**Extracted data:**
-- ==== Sys2Proof/WellFormed.lean ====
section
/-! DEFINITION. Which instruction terms stand for a row of opcode_table.json. Every field has the width the spec
gives it, so the types check all but one thing: a "COP0 CO (other)" term may not hold the bits of `RFE`. -/

namespace Sys2Proof

/-- The bits 24:0 that make a COP0 word with bit 25 set an `RFE`: cop = 16 and funct = 0x10 (R101, R263). -/
def isRfeLow (low : BitVec 25) : Bool :=
  low.extractLsb' 21 4 == 0#4 && low.extractLsb' 0 6 == 0x10#6

/-- The well-formedness check of an instruction term. -/
def Instr.wellFormed : Instr → Bool
  | .cop0Co low => !isRfeLow low
  | .sll _ | .srl _ | .sra _ | .sllv _ | .srlv _ | .srav _ | .jr _ | .jalr _ | .mfhi _ | .mthi _ | .mflo _ | .mtlo _
  | .mult _ | .multu _ | .div _ | .divu _ | .add _ | .addu _ | .sub _ | .subu _ | .and _ | .or _ | .xor _ | .nor _
  | .slt _ | .sltu _ | .j _ | .jal _ | .beq _ | .bne _ | .blez _ | .bgtz _ | .addi _ | .addiu _ | .slti _ | .sltiu _
  | .andi _ | .ori _ | .xori _ | .lui _ | .lb _ | .lh _ | .lwl _ | .lw _ | .lbu _ | .lhu _ | .lwr _ | .sb _ | .sh _
  | .swl _ | .sw _ | .swr _ | .bltz _ _ | .bgez _ _ | .bltzal _ _ | .bgezal _ _ | .mfc0 _ | .mtc0 _ | .syscall _
  | .brk _ | .cfc0 _ | .ctc0 _ | .bc0 _ _ | .rfe _ | .cop1 _ | .cop2 _ | .cop3 _ | .lwc0 _ | .lwc1 _ | .lwc2 _
  | .lwc3 _ | .swc0 _ | .swc1 _ | .swc2 _ | .swc3 _ => true

/-- A term that stands for exactly one instruction word of its row. -/
abbrev Instr.WellFormed (i : Instr) : Prop := i.wellFormed = true

end Sys2Proof
end

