-- ==== Sys2Proof/Machine/Interconnect.lean ====
section
/-! DEFINITION. The Interconnect: segment masking, range classification, dispatch to the owning device, and the
accesses `MemRead` and `MemWrite` (20_memory.md R50 to R70). -/

namespace Sys2Proof.Machine

/-- The segments selected by the top 3 bits of a virtual address (R52). -/
inductive Segment where
  | kuseg | kseg0 | kseg1 | kseg2
  deriving DecidableEq, Repr

/-- The segment of a virtual address, by bits 31:29 (R52). -/
def segmentOf (addr : Word) : Segment :=
  let top := (addr.extractLsb' 29 3).toNat
  if top < 4 then .kuseg else if top = 4 then .kseg0 else if top = 5 then .kseg1 else .kseg2

/-- `MASK` of each segment (R52). -/
def Segment.mask : Segment → Word
  | .kuseg | .kseg2 => 0xFFFFFFFF#32
  | .kseg0 | .kseg1 => 0x1FFFFFFF#32

/-- The physical address `addr & MASK[addr[31:29]]` (R53). -/
def physical (addr : Word) : Word := addr &&& (segmentOf addr).mask

/-- One window of the address map. -/
structure Range where
  dev : Device
  base : Nat
  size : Nat
  deriving DecidableEq, Repr

/-- `RANGE_TABLE` at the spec's default (R61). -/
def rangeTable : List Range :=
  [⟨.ram, 0x00000000, 0x00200000⟩,
   ⟨.exp1, 0x1F000000, 0x00080000⟩,
   ⟨.scratch, 0x1F800000, 0x400⟩,
   ⟨.memctl, 0x1F801000, 0x24⟩,
   ⟨.ramsize, 0x1F801060, 0x4⟩,
   ⟨.irq, 0x1F801070, 0x8⟩,
   ⟨.dma, 0x1F801080, 0x80⟩,
   ⟨.timers, 0x1F801100, 0x30⟩,
   ⟨.cdrom, 0x1F801800, 0x4⟩,
   ⟨.gpu, 0x1F801810, 0x8⟩,
   ⟨.spu, 0x1F801C00, 0x280⟩,
   ⟨.exp2, 0x1F802000, 0x42⟩,
   ⟨.bios, 0x1FC00000, 0x00080000⟩,
   ⟨.cachectl, 0xFFFE0130, 0x4⟩]

/-- A range matches a physical address when `u(base) <= u(paddr) < u(base) + size` (R57). -/
def Range.holds (r : Range) (paddr : Nat) : Bool := decide (r.base ≤ paddr) && decide (paddr < r.base + r.size)

/-- `Classify(paddr)`: the first, and only, range that matches (R57). -/
def classify (paddr : Nat) : Option Range := rangeTable.find? (fun r => r.holds paddr)

/-- What stands behind a window: a byte store (R66), the read-only image (R67), or an external collaborator (R68). -/
inductive DeviceKind where
  | storage | readOnly | external
  deriving DecidableEq, Repr

/-- The kind of each device (R66, R67, R68). -/
def kindOf : Device → DeviceKind
  | .ram | .scratch => .storage
  | .bios => .readOnly
  | .exp1 | .memctl | .ramsize | .irq | .dma | .timers | .cdrom | .gpu | .spu | .exp2 | .cachectl => .external

/-- What an access answers: a value and the state after it, or a fatal reason. -/
inductive Access (α : Type) where
  | ok (v : α) (s : State)
  | fatal (r : FatalReason)

/-- `dev.load(off, n)` (R59, R66, R67, R68). An external device answers with a free draw, and the load joins the
history its later answers may depend on. -/
def deviceLoad (s : State) (r : Range) (off : Nat) (n : Width) : Access Word :=
  match kindOf r.dev with
  | .storage | .readOnly => .ok (s.mem.readLE (r.base + off) (bytesOf n)) s
  | .external =>
    if Config.deviceAccepts r.dev off n .load then
      .ok (zextWidth n (Config.deviceRead r.dev off n s.history)) { s with history := s.history ++ [.loaded r.dev off n] }
    else .fatal (.widthMismatch r.dev off n .load)

/-- `dev.store(off, n, v)` (R60, R66, R67, R68). An external device records the store; BIOS refuses it. -/
def deviceStore (s : State) (r : Range) (addr : Word) (off : Nat) (n : Width) (v : Word) : Access Unit :=
  match kindOf r.dev with
  | .storage => .ok () { s with mem := s.mem.writeLE (r.base + off) (bytesOf n) v }
  | .readOnly => .fatal (.biosStore addr n)
  | .external =>
    if Config.deviceAccepts r.dev off n .store then
      .ok () { s with history := s.history ++ [.stored r.dev off n (zextWidth n v)] }
    else .fatal (.widthMismatch r.dev off n .store)

/-- An access is aligned when its address is a multiple of its width (R56). -/
def aligned (addr : Word) (n : Width) : Bool := addr.toNat % bytesOf n == 0

/-- `MemRead(addr, n)` (R55): alignment, then mapping, then the device. -/
def memRead (s : State) (addr : Word) (n : Width) : Access Word :=
  if aligned addr n then
    match classify (physical addr).toNat with
    | some r => deviceLoad s r ((physical addr).toNat - r.base) n
    | none => .fatal (.unmapped addr (physical addr) n .load)
  else .fatal (.unaligned addr n .load)

/-- `MemWrite(addr, n, v)` (R60). -/
def memWrite (s : State) (addr : Word) (n : Width) (v : Word) : Access Unit :=
  if aligned addr n then
    match classify (physical addr).toNat with
    | some r => deviceStore s r addr ((physical addr).toNat - r.base) n v
    | none => .fatal (.unmapped addr (physical addr) n .store)
  else .fatal (.unaligned addr n .store)

end Sys2Proof.Machine
end

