-- ==== Sys2Proof/Machine/MulDiv.lean ====
section
/-! DEFINITION. The 8 multiply and divide instructions (42_muldiv.md R180 to R189). They write `HI` and `LO` directly. -/

namespace Sys2Proof.Machine


/-- `HI <- trunc_32(p >> 32)`, `LO <- trunc_32(p)` for an exact integer product (R181, R182). -/
def setProduct (p : Int) (s : State) : Outcome :=
  .next (s.setHiLo (BitVec.ofInt 32 (p / 2 ^ 32)) (BitVec.ofInt 32 p))

/-- `DIV`'s `LO`: the quotient rounded toward zero, with the two special rows (R183). -/
def divLo (n d : Word) : Word :=
  if d = 0#32 then (if 0 ≤ n.toInt then 0xFFFFFFFF#32 else 0x00000001#32)
  else if n = 0x80000000#32 ∧ d = 0xFFFFFFFF#32 then 0x80000000#32
  else BitVec.ofInt 32 (n.toInt.tdiv d.toInt)

/-- `DIV`'s `HI`: the remainder, with the sign of the dividend (R183). -/
def divHi (n d : Word) : Word :=
  if d = 0#32 then n
  else if n = 0x80000000#32 ∧ d = 0xFFFFFFFF#32 then 0#32
  else BitVec.ofInt 32 (n.toInt - n.toInt.tdiv d.toInt * d.toInt)

/-- `DIVU`'s `LO` (R184). -/
def divuLo (n d : Word) : Word :=
  if d = 0#32 then 0xFFFFFFFF#32 else BitVec.ofNat 32 (n.toNat / d.toNat)

/-- `DIVU`'s `HI` (R184). -/
def divuHi (n d : Word) : Word :=
  if d = 0#32 then n else BitVec.ofNat 32 (n.toNat % d.toNat)

/-- `MULT rs, rt` (R181). -/
def execMult (f : RType) (s : State) : Outcome :=
  setProduct ((s.x f.rs).toInt * (s.x f.rt).toInt) s

/-- `MULTU rs, rt` (R182). -/
def execMultu (f : RType) (s : State) : Outcome :=
  setProduct ((s.x f.rs).toNat * (s.x f.rt).toNat) s

/-- `DIV rs, rt` (R183). -/
def execDiv (f : RType) (s : State) : Outcome :=
  .next (s.setHiLo (divHi (s.x f.rs) (s.x f.rt)) (divLo (s.x f.rs) (s.x f.rt)))

/-- `DIVU rs, rt` (R184). -/
def execDivu (f : RType) (s : State) : Outcome :=
  .next (s.setHiLo (divuHi (s.x f.rs) (s.x f.rt)) (divuLo (s.x f.rs) (s.x f.rt)))

/-- `MFHI rd` (R185). -/
def execMfhi (f : RType) (s : State) : Outcome :=
  .next (s.setReg f.rd s.hi)

/-- `MTHI rs` (R186). -/
def execMthi (f : RType) (s : State) : Outcome :=
  .next (s.setHiLo (s.x f.rs) s.lo)

/-- `MFLO rd` (R187). -/
def execMflo (f : RType) (s : State) : Outcome :=
  .next (s.setReg f.rd s.lo)

/-- `MTLO rs` (R188). -/
def execMtlo (f : RType) (s : State) : Outcome :=
  .next (s.setHiLo s.hi (s.x f.rs))

end Sys2Proof.Machine
end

**Required action:**
Pull each line containing "Bool" from the records.

**Your solution:**
def isRfeLow (low : BitVec 25) : Bool :=
def Instr.wellFormed : Instr → Bool
def Range.holds (r : Range) (paddr : Nat) : Bool := decide (r.base ≤ paddr) && decide (paddr < r.base + r.size)
def aligned (addr : Word) (n : Width) : Bool := addr.toNat % bytesOf n == 0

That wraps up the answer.